The Sky Portal Studio is free. It runs from 6pm to 11pm each night through June 13. The installation exists in a specific place—First Fleet Park, a historic site in The Rocks—but it's designed to generate content that travels. Every photo and video submitted to the contest becomes part of Samsung's marketing ecosystem, a user-generated library of what the Galaxy S26 Ultra can capture. The real product being sold is not just the phone, but the idea that ordinary moments, when shot and edited with the right tools, become extraordinary.
Notable Quotes
Samsung is an important partner of Vivid Sydney, and we value their ongoing commitment to innovation and evolving how audiences engage with the festival.— Brett Sheehy AO, Vivid Sydney Festival Director
The Sky Portal Studio is an unmissable installation that invites every visitor to view the world differently, and to capture their vision through the lens of Galaxy S26 Ultra.— Eric Chou, Vice President of Mobile eXperience at Samsung Australia
The Hearth Conversation Another angle on the story
Why does Samsung need a physical installation at a festival? Couldn't they just advertise the phone online?
They could, but this is different. When you walk through those portals and see what the camera can do in real time—the stabilization, the AI editing—you're not reading a claim.

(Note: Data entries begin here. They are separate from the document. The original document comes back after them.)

/-- Settles O23: a port that may take the command holds it outstanding; the time limit fills in what was not measured. -/
theorem portCommands : Obligations.PortCommands := by
  unfold Obligations.PortCommands
  refine ⟨fun n src s ht hd hnb => ?_, fun n src s ht hd => ?_, fun n s o ho hop => ?_⟩
  · obtain ⟨u, hu, hi, hreg, hw, hk⟩ := issue_takes ht 1 (runCalPort n.val)
    have hports := lpt_issue_ports hw
    have hrun : runCalPort n.val (latch (.lpt n) 1 src s) u = u := by
      unfold runCalPort
      rw [port_congr hports, lptPage_val, hk.isSet (.lpt n) (by simp) LPT_STATUS.NB_MODE rfl (by decide) (by decide), hd, hnb]
      rfl
    exact Yields.intro (congrArg Host.Outcome.next (hu.trans hrun)) ⟨hi, hports, BlockRegsBut.of_past hreg []⟩
  · obtain ⟨u, hu, hi, hreg, hw, hk⟩ := issue_takes ht 2 (runMeasureZ n.val)
    have hports := lpt_issue_ports hw
    have hrun : runMeasureZ n.val (latch (.lpt n) 2 src s) u = setPort n.val { port u n.val with measured := 0 } u := by
      unfold runMeasureZ
      rw [if_pos (by rw [port_congr hports, hd])]
    refine Yields.intro (congrArg Host.Outcome.next (hu.trans hrun)) ⟨CmdKept.issued (CmdKept.upd (s := u) (t := setPort n.val _ u) rfl rfl) hi, ?_, (BlockRegsBut.of_past hreg []).upd rfl⟩
    rw [port_setPort_self]
  · have hex : measureZTimeout n.val s = done (.lpt n) CODE.TIMEOUT ((List.range 4).foldl (fun t i =>
        if (port t n.val).measured.testBit i then t else setI (lptPage n.val) LPT_LINE_Z.MAG i 0xFFFF t) s) := by
      unfold measureZTimeout
      rw [lptPage_val, ho]
      exact if_neg (by rw [hop]; decide)
    refine Yields.intro (congrArg Host.Outcome.next hex) ⟨?_, fun i => ?_⟩
    · obtain ⟨_, hc, _⟩ := unmeasured_fold n (List.range 4) s (by decide) 0
      exact complete_completed ((outstanding_eq hc _).trans ho) (.inl (by simp)) (by decide) 0
    · obtain ⟨_, _, hi⟩ := unmeasured_fold n (List.range 4) s (by decide) i
      have hoff : ∀ i : Fin 4, (decide (0x100 ≤ LPT_LINE_Z.MAG.offAt i.val) && decide (LPT_LINE_Z.MAG.offAt i.val < 0x1000) ||
          decide (LPT_LINE_Z.MAG.offAt i.val = offStatus) && decide (LPT_LINE_Z.MAG.hi < 30) && decide (LPT_LINE_Z.MAG.lo ≤ LPT_LINE_Z.MAG.hi)) = true := by decide
      unfold done
      rw [getI_complete _ _ _ _ _ _ _ (by simp) (hoff i), hi]
      cases (port s n.val).measured.testBit i.val <;> simp

end Sys2Proof.Machine
end

section
/-!
PROOFS. The block resets (R42, R494 and the block sections): the counters of the block, its outstanding command, and the work it stops.
-/
namespace Sys2Proof.Machine

/-! The shape of a block reset. -/

/-- A reset of a block whose first steps keep what is outstanding on its page and whose last keep the command interface and the registers reset. -/
theorem BlockReset.of_blkReset {i : Instr} {p : Page} {os : List Nat} {s s1 t : State} (hex : exec i s = .next t) (hp : p ≠ .pci)
    (hos : ∀ x ∈ os, 0x100 ≤ x ∧ x < 0x1000) (ho : outstanding s1 p = outstanding s p) (hk : CmdKept p (blkReset p os s1) t)
    (hr : ∀ o ∈ os, reg t (addr p o) = reg (blkReset p os s1) (addr p o)) : BlockReset i p os s := by
  obtain ⟨hnone, hdone, hreg, _, _⟩ := blkReset_effect (s := s1) (.inl hp) hos
  rw [ho] at hdone
  exact Yields.intro hex ⟨hk.out.trans hnone, fun h => hk.completed (hdone h), fun o hm => (hr o hm).trans (hreg hp o hm)⟩

/-- A reset that is the block reset of its page. -/
theorem BlockReset.of_eq {i : Instr} {p : Page} {os : List Nat} {s s1 : State} (hex : exec i s = .next (blkReset p os s1)) (hp : p ≠ .pci)
    (hos : ∀ x ∈ os, 0x100 ≤ x ∧ x < 0x1000) (ho : outstanding s1 p = outstanding s p) : BlockReset i p os s :=
  .of_blkReset hex hp hos ho (.refl _ _) (fun _ _ => rfl)

/-- A field of STATUS but BUSY stands through the block reset of a page. -/
theorem getF_blkReset {p q : Page} (hp : p ≠ .pci) (hq : q ≠ .pci) {os : List Nat} (hos : ∀ x ∈ os, 0x100 ≤ x ∧ x < 0x1000) (s : State) (f : Field)
    (hf : f.off = offStatus) (h1 : f.lo ≤ f.hi) (h2 : f.hi < 30) : getF (blkReset p os s) q f = getF s q f := by
  obtain ⟨_, _, _, hst, _⟩ := blkReset_effect (s := s) (.inl hp) hos
  exact hst.getF q hq f hf h1 h2

/-- A register past the header that the reset does not name stands through it. -/
theorem reg_blkReset {p q : Page} (hp : p ≠ .pci) {os : List Nat} (hos : ∀ x ∈ os, 0x100 ≤ x ∧ x < 0x1000) (s : State) {o : Nat} (hq : q ≠ .pci)
    (ho : 0x100 ≤ o ∧ o < 0x1000) (hn : q = p → o ∉ os) : reg (blkReset p os s) (addr q o) = reg s (addr q o) := by
  obtain ⟨_, _, _, _, hreg⟩ := blkReset_effect (s := s) (.inl hp) hos
  exact hreg q o ho.2 ho.1 hq hn

/-- The parts of the state that no block reset of a page changes by itself. -/
theorem blkReset_all (p : Page) (os : List Nat) (s : State) : Within (allRegs ||| 0x20000034000800) s (blkReset p os s) :=
  blkReset_within .refl p os rfl (Mask.any rfl p)

/-! Resets that touch only their page (R210, R241, R265, R299, R310, R413). -/

/-- The block reset of a page changes no register of a block beyond those it names, PCI's aside. -/
theorem blkReset_frame {p : Page} (hp : p ≠ .pci) {os : List Nat} (hos : ∀ x ∈ os, 0x100 ≤ x ∧ x < 0x1000) (s : State) :
    BlockRegsBut (os.map (addr p)) s (blkReset p os s) := fun _ _ hlt hge hq hn =>
  reg_blkReset hp hos s hq ⟨hge, hlt⟩ (fun e hm => hn (e ▸ List.mem_map_of_mem hm))

/-- A reset that is the block reset of its page and nothing else. -/
theorem plainReset {i : Instr} {p : Page} {os : List Nat} {s : State} (hex : exec i s = .next (blkReset p os s)) (hp : p ≠ .pci)
    (hos : ∀ x ∈ os, 0x100 ≤ x ∧ x < 0x1000) : BlockReset i p os s ∧ Yields i s (fun t => BlockRegsBut (os.map (addr p)) s t) :=
  ⟨.of_eq hex hp hos rfl, .intro hex (blkReset_frame hp hos s)⟩

theorem loadReset_outstanding (s : State) (p : Page) : outstanding (loadReset s) p = outstanding s p :=
  outstanding_eq ((loadReset_within (m := 4) .refl rfl).same .cmds rfl) p

/-- A LOAD_SLOT that the reset stops leaves its slot INVALID. -/
theorem loadReset_slot {s : State} {o : Outstanding} (ho : outstanding s .mgt = some o) (hop : o.opcode = 1) :
    getI (loadReset s) .boot BOOT_IMG.STATE o.a0.toNat = 9 := by
  unfold loadReset
  rw [ho]
  dsimp only
  rw [if_pos hop]
  exact getI_setI_self _ _ _ _ _ (by decide)

/-- Settles O24: each reset is the block reset of its page; that of MGT first gives up the slot being loaded. -/
theorem plainBlockResets : Obligations.PlainBlockResets := by
  unfold Obligations.PlainBlockResets
  refine ⟨fun i p os hi s => ?_, fun s => ⟨.of_eq rfl (by simp) (by decide) (loadReset_outstanding s .mgt), ?_⟩⟩
  · simp only [List.mem_cons, List.not_mem_nil, or_false, Prod.mk.injEq] at hi
    rcases hi with (⟨rfl, rfl, rfl⟩ | ⟨rfl, rfl, rfl⟩ | ⟨rfl, rfl, rfl⟩ | ⟨rfl, rfl, rfl⟩ | ⟨rfl, rfl, rfl⟩) | ⟨b, rfl, rfl, rfl⟩ <;>
      exact plainReset rfl (by simp) (by decide)
  · have hw : Within (allRegs ||| 0x20000034000800) s (blkReset .mgt [0x108] (loadReset s)) :=
      (loadReset_within .refl rfl).trans (blkReset_all _ _ _)
    refine Yields.intro rfl ⟨hw.same .log rfl, hw.same .mgt rfl, fun o ho hop h4 => ?_⟩
    have hoff : BOOT_IMG.STATE.offAt o.a0.toNat = 0x110 + o.a0.toNat * 4 := rfl
    rw [getI_congr (reg_blkReset (by simp) (by decide) _ (by simp) (by omega) (by simp))]
    exact loadReset_slot ho hop

/-! A line port (R111). -/

/-- The drivers and the port's registers at the reset of a port, before the block reset. -/
def lptStopped (n : Port) (s : State) : State :=
  completeAll (fun b => liveOn n.val b || setOn n.val b) BST.KILLED (if driverOn s n.val then driverOff n.val s else s)

/-- The port itself at its reset, before the block reset. -/
def lptCleared (n : Port) (s : State) : State :=
  setF (.lpt n) LPT_STATUS.RANGE 3 (setF (.lpt n) LPT_STATUS.FAULT_CAUSE 0 (setFault (.lpt n) 0
    (setPort n.val { port (lptStopped n s) n.val with blanked := true, change := 0, measured := 0 } (lptStopped n s))))

def lptCounters : List Nat := [0x110, 0x114, 0x118, 0x11C, 0x120, 0x124, 0x128, 0x12C, 0x130, 0x134]

theorem exec_lptBlkReset (n : Port) (s : State) :
    exec (.lptBlkReset n) s = .next (refreshFreeze n.val (blkReset (.lpt n) lptCounters (lptCleared n s))) := rfl

theorem lptStopped_within (n : Port) (s : State) : Within 0x2003a021800000 s (lptStopped n s) := by
  unfold lptStopped
  refine completeAll_within ?_ _ _ rfl
  split
  · exact driverOff_within .refl _ rfl
  · exact .refl

theorem lptCleared_cmds (n : Port) (s : State) : (lptCleared n s).cmds = s.cmds := by
  unfold lptCleared
  rw [cmds_setF, cmds_setF, cmds_setFault]
  exact (lptStopped_within n s).same .cmds rfl

theorem lptCleared_port (n : Port) (s : State) :
    port (lptCleared n s) n.val = { port (lptStopped n s) n.val with blanked := true, change := 0, measured := 0 } := by
  unfold lptCleared
  rw [port_congr (ports_setF _ _ _ _), port_congr (ports_setF _ _ _ _), port_congr (ports_setFault _ _ _), port_setPort_self]

theorem lptStopped_off (n : Port) (s : State) : driverOn (lptStopped n s) n.val = false := by
  unfold lptStopped
  rw [driverOn_completeAll]
  split
  · rw [driverOn_driverOff _ _ _ n.isLt n.isLt]
    simp
  next h => exact Bool.eq_false_iff.2 h

/-- Gain control's freeze follows the drivers, and touches no other field of STATUS. -/
theorem getF_refreshFreeze (n : Port) (s : State) (f : Field) (h : fieldsSplit LPT_STATUS.AGC_FROZEN f 0 0 = true) :
    getF (refreshFreeze n.val s) (.lpt n) f = getF s (.lpt n) f := by
  unfold refreshFreeze
  rw [lptPage_val]
  exact getI_setI_split _ _ _ (by decide) h

/-- A field of STATUS of the port between its clearing and the end of its reset. -/
theorem getF_lptReset (n : Port) (s : State) (f : Field) (hf : f.off = offStatus) (h1 : f.lo ≤ f.hi) (h2 : f.hi < 30)
    (h : fieldsSplit LPT_STATUS.AGC_FROZEN f 0 0 = true) :
    getF (refreshFreeze n.val (blkReset (.lpt n) lptCounters (lptCleared n s))) (.lpt n) f = getF (lptCleared n s) (.lpt n) f := by
  rw [getF_refreshFreeze n _ f h, getF_blkReset (by simp) (by simp) (by decide) _ f hf h1 h2]

theorem lptCleared_off (n : Port) (s : State) : getF (lptCleared n s) (.lpt n) LPT_STATUS.DRV_EN = 0 := by
  have hoff := lptStopped_off n s
  unfold driverOn isSet at hoff
  rw [lptPage_val, decide_eq_false_iff_not, not_not] at hoff
  unfold lptCleared
  rw [getF_setF_other _ _ (by decide) (by decide) (.inr (by decide)), getF_setF_other _ _ (by decide) (by decide) (.inr (by decide)), ← hoff]
  unfold setFault getF getI
  rw [Field.offAt_zero]
  exact (congrArg (fun w => getBits w _ _) (reg_setReg_self _ _ _)).trans (getBits_setBits_other _ _ (by decide) (by decide) (by decide))

/-! The waves (R133, R165). -/

/-- No burst of a wave is open after its abort. -/
theorem abortWave_closed (w : Wave) (s : State) (j : Nat) (h : (burst (abortWave w s) j).wave = w) : (burst (abortWave w s) j).st.isOpen = false := by
  have hall : ((burst (abortWave w s) j).st.isOpen && decide ((burst (abortWave w s) j).wave = w)) = false :=
    completeAll_none (p := fun b => b.st.isOpen && decide (b.wave = w)) (fun b hb => (Bool.and_eq_true_iff.1 hb).1) _ _ j
  rwa [h, decide_eq_true rfl, Bool.and_true] at hall

theorem abortWave_outstanding (w : Wave) (s : State) (p : Page) : outstanding (abortWave w s) p = outstanding s p :=
  outstanding_eq ((abortWave_within (m := 0x2003a021800000) .refl w rfl).same .cmds rfl) p

/-- Taking up the narrowband configuration shows PENDING and nothing else. -/
theorem nbPending_kept (u : State) (x : NbwSt) : CmdKept .nbw u (nbPending { u with nbw := x }) ∧
    (∀ o, o % 0x1000 ≠ offStatus → reg (nbPending { u with nbw := x }) (addr .nbw o) = reg u (addr .nbw o)) ∧ (nbPending { u with nbw := x }).eng = u.eng := by
  have hu : CmdKept .nbw u { u with nbw := x } := .upd rfl rfl
  exact ⟨hu.trans (.setB _ _ _ (.inr (by decide))), fun o h => reg_setI_split (s := { u with nbw := x }) _ (.inr h), eng_setF _ _ _ _⟩
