-- ==== Sys2Proof/Syntax.lean ====
section
/-! DEFINITION. The commands of the block: one constructor of Instr for each row of spec/opcode_table.json, with its operands. -/

namespace Sys2Proof

/-- Bytes a host has made visible in its memory before a doorbell (R348). -/
structure HostPub where
  addr  : Nat
  bytes : List Byte
deriving DecidableEq, Repr, Inhabited

/-- A pairing of weight and activation formats of the Riser array (R35). -/
inductive Pairing where
  | fp8 | int8 | bf16 | mxfp4 | mxfp4w
deriving DecidableEq, Repr, Inhabited

namespace Machine.Tile

/-- A tile kind of R38: its pairing, whether it holds 2:4 weights, and which FP8 encodings stand in it. -/
structure Kind where
  pair   : Pairing := .fp8
  sparse : Bool := false
  wE5    : Bool := false
  aE5    : Bool := false
deriving DecidableEq, Repr, Inhabited

end Machine.Tile

/-- A tier that an address of a step names (R93, R110): its own landing store, a pinned region, the HBM, a loan in another landing's store (`issued` says that the read was
issued before the loan was revoked, R106), a region that a peer exports, the memory of the submitting host. -/
inductive Tier where
  | own
  | pinned (region : Nat)
  | hbm
  | lent (landing : Nat) (issued : Bool)
  | peer
  | host
deriving DecidableEq, Repr, Inhabited

/-- A row of a step's region table (R110): the step's addresses from `lo` on, `len` of them, name the bytes from `base` on of a tier. -/
structure Region where
  lo   : Nat
  len  : Nat
  tier : Tier
  base : Nat
deriving DecidableEq, Repr, Inhabited

/-- A format in which operand elements stand in a landing store (R35 to R37); `none` for bytes that are no array operand. -/
inductive Fmt where
  | none | f32 | bf16 | e4m3 | e5m2 | int8 | mx
deriving DecidableEq, Repr, Inhabited

/-- The operations of the vector unit (R65), and the multiply by the scales of quantised weights (R67). -/
inductive VecOp where
  | add | sub | mul | fma | min | max | abs | neg | compare | select
deriving DecidableEq, Repr, Inhabited

/-- The row reductions (R68, R78). -/
inductive RowOp where
  | sum | sumSq | max | absmax
deriving DecidableEq, Repr, Inhabited

/-- Where a walk's EMIT goes (R110): the select unit, a list in the landing store, the step's expansion queue. -/
inductive EmitTo where
  | select
  | list (addr : Nat)
  | queue
deriving DecidableEq, Repr, Inhabited

/-- A walk that a step runs on its landing's Usher (R107 to R111): program, region table, input list of the step, first registers of each work item, the query of VDIST with its
format, its length and its metric (0 is L2), and where EMIT goes. -/
structure WalkRun where
  prog    : Nat
  regions : List Region
  input   : List Word
  items   : List (List Word)
  query   : Nat
  fmt     : Fmt
  dims    : Nat
  metric  : Nat
  emit    : EmitTo
deriving DecidableEq, Repr, Inhabited

/-- One operation that a task's step program had a unit of its landing do, in the order in which the program ran them (log entry 56). Addresses without a region are those of the landing store. -/
inductive UnitOp where
  /-- Bytes of a tier come into the landing store through the fill port; `fmt` is the format of the residues that are computed beside them (R55, R93). -/
  | load (src : Region) (dst : Nat) (fmt : Fmt)
  /-- Bytes of the landing store go to a tier (R94, R95). -/
  | store (src : Nat) (dst : Region)
  /-- A pass of one tile through the Riser array (R34 to R48): `image` none keeps the stored tile; `ku` and `nu` are the step's K and N within the tile (R44), `ktile` the K-tile index. -/
  | tile (kind : Machine.Tile.Kind) (transposed : Bool) (image : Option Nat) (act vectors out ku nu ktile : Nat)
  | vec (op : VecOp) (a b c dst n : Nat)
  /-- The scales of quantised weights: one for every output column, or one for all (R37, R67). -/
  | scale (src scales dst n : Nat) (perTensor : Bool)
  | convert (from_ to_ : Fmt) (src dst n : Nat)
  | sfu (code src dst n : Nat)
  | gated (unit : Nat) (gs us : Option F32) (gate up dst n : Nat)
  /-- The rotary step: pairs of elements at a position, with the frequencies of the pairs (R72). -/
  | rotary (pos : F32) (freqs src dst pairs : Nat)
  | row (op : RowOp) (src n dst : Nat)
  | softmax (src n : Nat) (scale : F32) (mask : Option Nat) (dst : Nat)
  | rmsNorm (src n : Nat) (eps : F32) (gain dst : Nat)
  | layerNorm (src n : Nat) (eps : F32) (gain bias dst : Nat)
  | walk (w : WalkRun)
  /-- The step begins a layer of its model (R113). -/
  | layer (l : Nat)
  /-- The router of a layer emits its choice (R114, R287): of the layer's router logits at `src` the best TOPK experts are chosen; their numbers (words of 4 bytes) and gate weights go to `dst` and `gates`. -/
  | router (l src dst gates : Nat)
  /-- The output of a layer's experts (R287): `shared` outputs one after another at `outs`, then `selected` ones in ascending index with their gate weights; n elements each. -/
  | experts (shared selected outs gates dst n : Nat)
  /-- The steering of a layer after the residual addition: n elements from element `at_` of the vector on (R290). -/
  | steer (l at_ src dst n : Nat)
deriving DecidableEq, Repr, Inhabited

/-- How the partials of an output group combine (R49, R69): K-tile sums, maxima, softmax pairs. -/
inductive FoldOp where
  | add | max | softmax
deriving DecidableEq, Repr, Inhabited
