/-- Fused words (R8, R18, R412, R418, R485, R502). -/
structure Fuses where
  stepping  : Nat := 0x00010101
  behaviour : Nat := 0x01010101
  serial    : Nat := 1
  mac       : Nat := 0x020000000001
  rootHash  : Blob := [55, 35, 29, 145, 31, 144, 23, 177, 16, 198, 208, 70, 227, 33, 222, 220,
    199, 39, 97, 190, 27, 191, 22, 21, 159, 103, 159, 253, 152, 24, 58, 105]
  debugOpen : Bool := false
  secret    : Blob := []
deriving DecidableEq, Repr, Inhabited

/-! ## Gallery -/

/-- A Gallery port (R389 to R396). `replays` counts replays of the flit `replaySeq`. -/
structure GalPort where
  state     : Nat := 0
  peer      : Nat := 0
  peerPort  : Nat := 0
  lanes     : Nat := 0
  replayed  : Nat := 0
  e2e       : Nat := 0
  replaySeq : Nat := 0
  replays   : Nat := 0
deriving DecidableEq, Repr, Inhabited

/-- A Gallery peer (R394 to R402): state code of GAL_PEER, routes, directory, liveness. -/
structure Peer where
  state    : Nat := 0
  hops     : Nat := 0
  port     : Nat := 0
  expGen   : Nat := 0
  lastFlit : Nat := 0
  declare  : Bool := false
  timedOut : Bool := false
  ready    : List (Nat × Nat) := []
  accept   : Nat := 0
  links    : List Nat := []
  stale    : Nat := 0
  order    : Nat := 0
deriving DecidableEq, Repr, Inhabited

structure Gallery where
  moduleId : Nat := 0
  groupTag : Nat := 0
  enabled  : Bool := false
  ownGen   : Nat := 0
  ports    : SMap GalPort := []
  peers    : SMap Peer := []
  stale    : Nat := 0
  reroute  : Bool := false
deriving DecidableEq, Repr, Inhabited

/-! ## Requests, steps and tasks -/

/-- The steps of R30, and those of the other opcodes (R124). -/
inductive Stage where
  | tokenise | embed | probe | scan | select | refine | merge | fetch | rerank | pack | prefill | decode | checkPass
  | detokenise
  /-- Placement of an index update (R196 to R201) and the batches of a consolidation (R205). -/
  | index
  /-- Phases of a table opcode: gather, gradients, update (R316, R322, R330). -/
  | gather | gradient | update
  | load
deriving DecidableEq, Repr, Inhabited

/-- One task of a step (R123, R124): request, number, home, deadline class, and the shard of a decode task (R61). -/
structure Task where
  slot  : Nat := 0
  seq   : Nat := 0
  stage : Stage := .tokenise
  spec  : Bool := false
  cls   : Nat := 3
  home  : Nat := 0
  shard : Option Nat := none
  /-- The pair a speculative rerank scores: passage ID and version (R140). -/
  pair  : Option (Nat × Nat) := none
deriving DecidableEq, Repr, Inhabited

/-- A task that runs on a landing, and when it started. -/
structure RunTask where
  task  : Task := {}
  start : Nat := 0
deriving DecidableEq, Repr, Inhabited

/-- An output group in the combine buffer of its owning landing (R49 to R51, R69): the task of a speculative group, how partials combine, the partials held by index with the physical landing that
sent each, and the fold so far. -/
structure Combine where
  slot  : Nat := 0
  group : Nat := 0
  spec  : Bool := false
  task  : Nat := 0
  fold  : FoldOp := .add
  total : Nat := 0
  next  : Nat := 0
  acc   : List F32 := []
  held  : SMap (Nat × List F32) := []
deriving DecidableEq, Repr, Inhabited
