/-- Releases the next step of a request, or sends it to the Balustrade when none is left (R126, R435). -/
def State.releaseOne (s : State) (slot : Nat) (homes : List Nat) : State × List Nat :=
  match s.req? slot with
  | none => (s, homes)
  | some r =>
    if r.phase != .ready || decide (s.now ≤ r.doneAt) then (s, homes)
    else if r.xs.tab.issued && r.doubt = 0 && !r.peerLost && !r.suppress && !r.stopped then (s, homes)
    else if r.doubt != 0 || r.ending.isSome || r.suppress then (s.setReq slot { r with phase := .balustrade, stages := [] }, homes)
    else match r.stages with
      | [] => (s.setReq slot { r with phase := .balustrade }, homes)
      | st :: rest =>
        if !s.mayRelease slot r st then (s, homes) else
        let cost := s.chargeOf r st
        let old := r.relAt
        let h := s.releaseHook slot st { r with stages := rest, cur := some st, phase := .running, relAt := s.now,
                                                xs := { r.xs with usePref := [], useKeys := [], pairing := none } }
        let s := h.1
        match s.req? slot with
        | none => (s, homes)
        | some r =>
          if !h.2 then
            (if r.phase = .running then
              (s.setReq slot { r with cur := none, phase := .ready, relAt := old, stages := if r.ending.isSome then [] else st :: rest }).finishUnrun slot
            else s, homes)
          else if r.phase != .running then (s, homes)
          else
            let s := if cost = 0 then s else s.updTenant r.tenant fun x => x.charge cost
            let hs := s.stepHomes st r homes
            let n := hs.1.length
            let ts := stepTasks slot st r hs.1
            let s := s.setReq slot { r with tasks := List.range n, taskCount := ts.length, homes := hs.1 }
            let s := ts.foldl State.place s
            (if onArcade st then s.arcadeStart slot else if n = 0 then s.stageDone slot st else s, hs.2)

/-- Action 10: every ready step in release order. -/
def State.releaseAll (s : State) (homes : List Nat) : State :=
  let ready := s.inOrder (SMap.keysOf s.reqs fun _ r => r.phase == .ready)
  (ready.foldl (fun (a : State × List Nat) slot => a.1.releaseOne slot a.2) (s, homes)).1

/-! ## The Balustrade step (R437 to R440) -/

/-- The results of a batch that applies nothing (R200), where no earlier commit of its index waits that could change what it finds (log entry 68). -/
def State.emptyNow (s : State) (slot : Nat) (r : Req) : Option (List RecResult) :=
  if s.reqs.any fun e => e.1 != slot && e.2.phase == .commit && e.2.objId % 8 == r.objId % 8 then none else s.emptyBatch r

/-- BALUSTRADE_STEP: the final check; a batch that applies nothing is no commit and completes here (R200); an undoubted index update goes on to its commit (R193), a consolidation whose last switch stands in the open epoch waits for its close (R190), a peer's sub-request answers its origin (R434). -/
def execBalustradeStep (t slot : Nat) (s : State) : Res :=
  let s := s.advance t
  match s.req? slot with
  | none => .next s
  | some r =>
    if !s.running || r.phase != .balustrade then .next s
    else if r.peer.isSome then .next (s.finishSub slot)
    else if r.commits then
      match s.emptyNow slot r with
      | some rs => .next ((s.batchDone slot 0 rs false).finish slot)
      | none => .next (s.setReq slot { r with phase := .commit, passedAt := some s.now, holdover := r.holdover || s.newel.servo != 2 })
    else if r.opc = 0x13 && r.doubt = 0 && !r.suppress && s.objs.commits && r.epoch == s.openEpoch then
      .next (s.setReq slot { r with phase := .epoch, passedAt := some s.now, holdover := r.holdover || s.newel.servo != 2 })
    else .next ((s.settleStaged slot).finish slot)

/-! ## The Tread boundary (R125) -/

/-- Requests of fenced partitions stop: their tasks run no more (R429; log entry 36). -/
def State.stopFenced (s : State) : State :=
  let due := SMap.keysOf s.reqs fun _ r => r.phase == .running && s.fenced r.part
  due.foldl (fun s slot => (s.dropTasks slot).updReq slot fun r => r.halt s.now) s

/-- A partition reset whose firmware part has ended: STATE reads 1, or 5 where the partition was fenced meanwhile (R384). -/
def State.endResets (s : State) : State :=
  { s with parts := SMap.mapVals s.parts fun _ p => if p.resetting && p.resetDone then { p with resetting := false, resetDone := false } else p }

You're experiencing it. Your hands are holding the phone. Your moment is being captured.
So it's about proof.
It's about proof, but also permission. The installation tells you it's okay to be a creator, not just a consumer. Most people don't think of themselves as filmmakers. Samsung is saying: you are. Here's the tool.
And the contest—that's the hook to get people to submit content?
Partly. But it's also genuine. They're building a film about Sydney from thousands of perspectives. That's not nothing. The prizes are real, but the idea is that you're contributing to something larger than yourself.
What happens to all that content after the contest ends?
That's the question, isn't it. Samsung gets a library of user-generated footage shot on their device, in their best light, in a major city. They can use it for marketing, for case studies, for showing what the S26 Ultra can do. The people who submitted it got to participate in something public and had a chance to win.
Is that fair?
It depends on what you value. If you care about the experience and the possibility of winning, it's fair. If you're thinking about the asymmetry of value—what Samsung gains versus what most participants get—then it's more complicated. But that's how experiential marketing works. The installation itself is free. The choice to submit is voluntary.